This paper presents an approach for nonparametric Bayesian inference using metalearning to train a recurrent neural network (RNN) to perform sequential inference over an unbounded number of classes. The key contributions are: (a) method to extract the inductive bias from a Dirichlet process mixture model (DPMM) and transfer it to an RNN through metalearning, (b) "neural circuit" architecture that can perform fast sequential inference over an open set of classes after training and (c) experimental results showing the neural circuit achieves comparable or better performance than particle filter methods while being faster and simpler to use.

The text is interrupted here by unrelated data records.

-- ==== Sys2Proof/Laws/Expiry.lean ====
section
/-! SUPPORT. Events in which one actuator acts: an expiry of its timers, a fault, an arrival. -/

namespace Sys2Proof.Machine

open Sys2Proof.Safety

/-- An actuator that reports nothing changes itself alone. -/
theorem act_quiet (v : Env) (a : ActIx) (f : View → Actuator → ActOut) (e : Event) (x : Actuator)
    (h : f (v.view a) (e.m.act a) = x.silent) : e.act v a f = e.setAct a x := by
  rw [act_no_lane _ _ _ _ (by rw [h]; rfl), h]
  rfl

/-- The event in which one actuator acts. -/
theorem Yields.of_actEvent {c : Instr} {s : State} (a : ActIx) (f : View → Actuator → ActOut)
    (h : exec c s = .next (s.actEvent a f)) :
    Yields c s { s with motion := (s.event.act s.env a f).m } (s.event.act s.env a f).raised :=
  Yields.of_close { s := s, e := s.event.act s.env a f } h (act_raised _ _ _ _).1 rfl rfl

/-- The report of a fault raises ACT_FAULT, whoever owned the actuator. -/
theorem takeReport_failed (a : ActIx) (o : Owner) (c : ActFault) (e : Event) :
    ∃ more, (e.takeReport a (.failed o c)).raised = e.raised ++ actFaultNotice a c :: more := by
  cases o with
  | none => exact ⟨[], rfl⟩
  | jog => exact ⟨[], rfl⟩
  | safe => exact ⟨[], rfl⟩
  | lane l =>
    unfold Event.takeReport Event.record
    dsimp only
    split <;> exact ⟨[], rfl⟩

/-- An actuator that faults is left as R24 says, and ACT_FAULT is raised. -/
theorem act_faults (v : Env) (a : ActIx) (f : View → Actuator → ActOut) (e : Event) (x : Actuator) (c : ActFault)
    (hf : f (v.view a) (e.m.act a) = x.faultWith (v.view a) c) :
    FaultedWith v.time c x ((e.act v a f).m.act a) ∧ actFaultNotice a c ∈ (e.act v a f).raised := by
  obtain ⟨hs, hr⟩ := faultWith_spec (v.view a) c x
  have h1 := act_self v a f e (by rw [hf]; simp [Actuator.moving, hs.state])
  rw [hf] at h1
  refine ⟨hs.drop h1, ?_⟩
  obtain ⟨_, more, h2⟩ := act_raised v a f e
  rw [h2, hf, hr]
  obtain ⟨m, h3⟩ := takeReport_failed a x.owner c (e.setAct a (x.faultWith (v.view a) c).act)
  rw [h3]
  simp

/-- An actuator that arrives is left at rest at its end. -/
theorem act_arrives (v : Env) (a : ActIx) (f : View → Actuator → ActOut) (e : Event) (x : Actuator) (t : End) (sup : Bool)
    (hf : f (v.view a) (e.m.act a) = x.arrive (v.view a) t sup) :
    ArrivedAt v.time t sup x ((e.act v a f).m.act a) := by
  obtain ⟨hs, _⟩ := arrive_spec (v.view a) t sup x
  have h1 := act_self v a f e (by rw [hf]; simp [Actuator.moving, hs.state])
  rw [hf] at h1
  exact hs.drop h1

end Sys2Proof.Machine
end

The proposed approach consists of first generating training sequences from a DPMM prior. These sequences are then used to train an RNN to predict class labels sequentially. When trained to completion the RNN captures the underlying structure from the sequences (DPMM) and consequently can be used for fast inference. The authors include empirical results on synthetic data from a known DPMM, as well as more realistic experiments on ImageNet features with classes sampled from a Chinese Restaurant Process and a long-tailed iNaturalist species classification dataset. The neural circuit outperforms particle filter baselines in predictive performance and computational efficiency across these tasks.
优点
- The proposed method is a neat way of combining the strengths of nonparametric Bayesian models and deep neural nets. By using a RNN to amortize inference in a DPMM, the paper leverages the flexibility of DPMM and RNNs. The paper falls in a line of recent work using NNs to amortize Bayesian inference, e.g. [1]. So while the idea of approximating inference with NNs is not completely new, this paper is the first to study it in the context of DPMMs.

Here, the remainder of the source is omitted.